#### Work required:
Scan the entries for the word "baseRead", and copy every line where it appears.

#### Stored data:
────────────────

/-- Drain a COMPLETE entry. `bad` names the blocks whose guard or ECC failed on the way. A partial block waits for
the writes below it, and for its base. -/
def State.drainEntry (s : State) (inst seq : Nat) (bad : List Nat) : State :=
  match s.entry? inst seq with
  | none => s
  | some e0 =>
    if !(e0.st == .complete || (s.rows.holdup && e0.st == .localDone)) || e0.drained || !s.drains then s
    else
      let s1 := (e0.blocks.filter fun b => bad.contains (b.lba - e0.first) && !b.refetched && !b.poisoned).foldl (fun t b => t.badBlockInRing e0 b) s
      match s1.entry? inst seq with
      | none => s1
      | some e =>
        let part := e.blocks.any fun b => b.mask != 0xFF && !b.poisoned
        if e.blocks.any (·.refetched) || (part && !s1.settledBelow inst seq e.volume e.first e.count) then s1
        else
          let need := (e.blocks.filter fun b => s1.needsBase inst seq e.volume b.lba b.mask b.data b.poisoned).map (·.lba)
          let s2 := if need.isEmpty then s1 else s1.baseRead inst seq e.volume e.first e.count need
          let done := e.blocks.filterMap fun b =>
            (s2.merged inst seq e.volume e.first b.lba b.mask b.data b.poisoned).map fun p => (b, p.1, p.2)
          let slots := s2.stgFree false e.count
          if done.length < e.count || slots.length < e.count then s2
          else
            let s3 := (done.zip slots).foldl (fun t p =>
              (if p.1.2.2 && !p.1.1.poisoned then t.countPoison else t).stageBlock e p.2 p.1.1 p.1.2.1 p.1.2.2) s2
            (s3.drainedEntry e).tryJournal inst seq

/-- Merge an adopted version that holds only some sectors, once its base is at hand. -/
def State.mergeAdopted (s : State) (inst seq : Nat) : State :=
  let l := s.commit.staging.filter fun p => p.2.inst == inst && p.2.seq == seq && !p.2.mirror && p.2.mask != 0xFF && !p.2.superseded && !p.2.poisoned
  match l with
  | [] => s
  | (_, g0) :: _ =>
    if !s.settledBelow inst seq g0.volume (l.foldl (fun m p => min m p.2.lba) g0.lba) 64 then s
    else
      let first := l.foldl (fun m p => min m p.2.lba) g0.lba
      let need := (l.filter fun p => s.needsBase inst seq p.2.volume p.2.lba p.2.mask p.2.data false).map (·.2.lba)
      let s1 := if need.isEmpty then s else s.baseRead inst seq g0.volume first 64 need
      let s2 := l.foldl (fun t p =>
        match t.merged inst seq p.2.volume first p.2.lba p.2.mask p.2.data false with
        | none => t
        | some (d, true) => t.countPoison.modStg p.1 fun g => { g with mask := 0xFF, data := d, poisoned := true, st := .dropped }
        | some (d, false) =>
          let g : Stg := { p.2 with mask := 0xFF, data := d, guard := carryGuard d }
          (t.putStg p.1 g).submitWrite p.1 g) s1
      if s2.commit.staging.any fun p => p.2.inst == inst && p.2.seq == seq && !p.2.mirror && p.2.mask != 0xFF && !p.2.superseded && !p.2.poisoned then s2
      else s2.modCommit fun c => { c with waiting := c.waiting.filter fun w => !(w.inst == inst && w.seq == seq) }

/-! ### Drain of a mirror entry (R72, R95) -/

/-- Drain a COMPLETE mirror entry to free staging slots. -/
def State.drainMirrorTo (s : State) (slots : List Nat) (seq volume : Nat) : State :=
  match s.commit.mentries.find? fun m => m.seq == seq && m.volume == volume with
  | none => s
  | some m =>
    if slots.length < m.slots.length then s
    else
      let s1 := (m.slots.zip slots).foldl (fun t p =>
        match s.commit.mslots.get? p.1 with
        | none => t
        | some x => t.putStg p.2 { inst := s.volHome x.volume, seq := x.seq, volume := x.volume, lba := x.lba, data := x.data, guard := x.guard, mirror := true,
                                   superseded := false, poisoned := false, dirty := false, zero := false, prior := 0, st := .waiting, mask := x.mask, index := x.index }) s
      (s1.modCommit fun c => { c with mentries := c.mentries.filter fun x => x != m }).mirrorDone seq m.slots

/-- Drain a COMPLETE mirror entry to the mirror pool. -/
def State.drainMirror (s : State) (seq volume : Nat) : State :=
  match s.commit.mentries.find? fun m => m.seq == seq && m.volume == volume with
  | none => s
  | some m => s.drainMirrorTo (s.stgFree true m.slots.length) seq volume

/-! ### Write Zeroes and deallocates (R289, R167) -/

/-- The whole 4 KiB blocks of a run of logical blocks (log entry 92: partial blocks are left as they are). -/
def wholeRange (f slba nlb : Nat) : Nat × Nat :=
  if lbaf512 f then
    let lo := (slba + 7) / 8
    let hi := (slba + nlb) / 8
    (lo, hi - lo)
  else (slba, nlb)

/-- Apply the change of one block to kind 10; gives the records of its group. -/
def State.zeroOne (s : State) (inst seq vol lba : Nat) : State × List JRec :=
  let lme := mkLme 2 (s.volGen vol) 0
  let jseq := s.nextJseq inst
  let prior := s.priorOf vol lba
  let old := s.chained inst vol lba prior
  let p := if lmeKind old = 1 then s.refDrop (lmeId old) else (s, [])
  let above := s.commit.staging.vals.any fun g => g.inst == inst && g.volume == vol && g.lba == lba && !g.mirror && decide (seq < g.seq) && !g.superseded
  let s2 := p.1.supersede inst vol lba seq
  let s3 := s2.putStg s2.zeroKey
    { inst := inst, seq := seq, volume := vol, lba := lba, data := zeroBlock, guard := carryGuard zeroBlock, mirror := false, superseded := above,
      poisoned := false, dirty := false, zero := true, prior := prior, st := .journaled jseq }
  (if above then s3 else s3.install vol lba lme seq, [.mapEntry vol lba lme seq] ++ p.2)

/-- The page that must be fetched before the change of a run of blocks can be journaled: a leaf of the map, or the content
page of a block it supplants. -/
def State.missingFor (s : State) (inst vol lba count : Nat) : Option (Nat × Nat × Nat × Nat) :=
  (List.range count).findSome? fun k =>
    match s.walk (s.volHome vol) 1 vol ((lba + k) / 512) with
    | .miss level ident loc => some (1, level, ident, loc)
    | _ =>
      let e := s.chained inst vol (lba + k) (s.priorOf vol (lba + k))
      if lmeKind e = 1 then (s.recMissing (lmeId e)).map fun m => (2, m) else none

/-- Change the blocks of a Write Zeroes or deallocate range, one group for each 128 of them, as far as their pages are at
hand. -/
def State.zeroRuns : Nat → Nat → Nat → State → State
  | 0, _, _, s => s
  | k + 1, inst, seq, s =>
    match s.waiting? inst seq with
    | none => s
    | some w =>
      if w.count = 0 then s
      else
        let m := min 128 w.count
        match s.missingFor inst w.volume w.lba m with
        | some (tree, level, ident, loc) => s.waitPage inst tree level ident loc [] []
        | none =>
          let (s1, recs) := (List.range m).foldl (fun (a : State × List JRec) j =>
            let q := a.1.zeroOne inst seq w.volume (w.lba + j)
            (q.1, a.2 ++ q.2)) (s, [])
          let s2 := s1.buildGroup inst (recs ++ [s1.allocRec inst])
          State.zeroRuns k inst seq ((s2.modWaiting inst seq fun x => { x with lba := w.lba + m, count := w.count - m }).modCommit fun c => { c with wt := c.wt ++
            [{ inst := inst, seq := seq, volume := w.volume, lbas := (List.range m).map (w.lba + ·), origin := w.origin, ownFirst := 0, count := 0 }] })

/-- Apply a Write Zeroes or deallocate range once every lower-numbered overlapping write has settled and every
lower-numbered overlapping read has gathered its blocks. -/
def State.applyZero (s : State) (inst seq : Nat) : State :=
  match s.waiting? inst seq with
  | none => s
  | some w =>
    if !(w.cmd.op == .deallocate || w.cmd.op == .writeZeroes) then s
    else if !s.settledBelow inst seq w.volume w.lba w.count || s.cutHolds inst w.volume seq || (s.jnl inst).hold ||
        (s.commit.waiting.any fun r => r.inst == inst && decide (r.seq < seq) && overlaps r.volume r.lba r.count w.volume w.lba w.count &&
          (List.range r.count).any fun k => decide (w.lba ≤ r.lba + k) && decide (r.lba + k < w.lba + w.count) && r.reaches inst w.volume (r.lba + k)) then s
    else
      let s1 := State.zeroRuns (w.count / 128 + 1) inst seq s
      match s1.waiting? inst seq with
      | some x =>
        if x.count ≠ 0 then s1
        else
          let s2 := (s1.modCommit fun c => { c with waiting := c.waiting.filter fun y => !(y.inst == inst && y.seq == seq) }).unlock inst seq
          if w.count = 0 then s2.pieceThrough { inst := inst, seq := seq, volume := w.volume, origin := w.origin, ownFirst := 0, count := 0 } else s2
      | none => s1

/-! ### Flush (R70) -/

/-- Is every write of a Flush's volume below it complete, in write-through durable? -/
def State.flushReady (s : State) (w : Waiting) : Bool :=
  !(s.commit.own.any fun e => e.inst == w.inst && e.volume == w.volume && decide (e.seq < w.seq) &&
      (e.st == .reserved || e.st == .filling || e.st == .localDone || (e.st == .complete && e.writeThrough && !e.drained))) &&
  !(s.commit.wt.any fun x => x.inst == w.inst && x.volume == w.volume && decide (x.seq < w.seq)) &&
  !(s.commit.waiting.any fun x => x.inst == w.inst && x.volume == w.volume && decide (x.seq < w.seq) && (x.cmd.op == .deallocate || x.cmd.op == .writeZeroes))

/-! ### Mirrored groups and the horizon (R95, R193, R37) -/

/-- Apply the mirrored groups that follow on the last applied one, in JSEQ order. -/
def State.applyHeldN : Nat → Nat → State → State
  | 0, _, s => s
  | k + 1, i, s =>
    match (s.jnl i).mirrored.find? fun g => g.jseq == (s.jnl i).lastApplied + 1 with
    | some g => State.applyHeldN k i (s.applyGroup g)
    | none => s

def State.applyHeld (s : State) (i : Nat) : State := State.applyHeldN (s.jnl i).mirrored.length i s

/-- A joiner applies the groups of its home instance as they come (R37 steps 3 and 6). -/
def State.joinerApplies (s : State) (i : Nat) : Bool := i == s.headId && s.pairSt.rejoin.any fun r => !r.survivor

/-- A record whose effect is not in a tree's pages: roots of the trees and what lies in DRAM tables. -/
def outsidePages : JRec → Bool
  | .pointer slot _ _ => decide (0xFFFD ≤ slot)
  | .mapEntry .. | .content .. | .relocate .. => false
  | _ => true

/-- The groups of the partner's that fall below its tail leave the head: what they did to pages is on flash, and the
rest is applied as they go (log entry 112). -/
def State.passTail (s : State) (i tail : Nat) : State :=
  if s.joinerApplies i then s
  else
    let l := sortBy (fun a b => decide (a.jseq ≤ b.jseq)) ((s.jnl i).mirrored.filter fun g => decide (g.jseq < tail))
    (l.foldl (fun t g => (g.recs.filter outsidePages).foldl (fun u r => u.applyForeign i g.jseq r) t) s).modJnl i fun j =>
      { j with lastApplied := max j.lastApplied (tail - 1) }

/-- The partner's horizon and tail: mirror staging at or below the one and groups below the other are freed. -/
def State.takeHorizon (s0 : State) (i horizon tail : Nat) : State :=
  let s := s0.passTail i tail
  let s1 := s.modCommit fun c => { c with staging := c.staging.filter fun p =>
    !(p.2.inst == i && decide (p.2.seq ≤ horizon) && (p.2.mirror || (s.joinerApplies i && p.2.st == .waiting && !p.2.dirty))) }
  s1.modJnl i fun j => { j with mirrored := j.mirrored.filter (fun g => decide (tail ≤ g.jseq)), partnerTail := tail }

/-! ### Entries that become COMPLETE (R71, R278) -/

/-- An entry is COMPLETE: synchronous replication takes it first. -/
def State.entryComplete (s : State) (e : Entry) : State :=
  (s.startSync e.inst e.seq e.volume e.first e.count e.origin).finishEntry e

end Sys2Proof.Machine
end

────────────────

#### Response area:
          let s2 := if need.isEmpty then s1 else s1.baseRead inst seq e.volume e.first e.count need
      let s1 := if need.isEmpty then s else s.baseRead inst seq g0.volume first 64 need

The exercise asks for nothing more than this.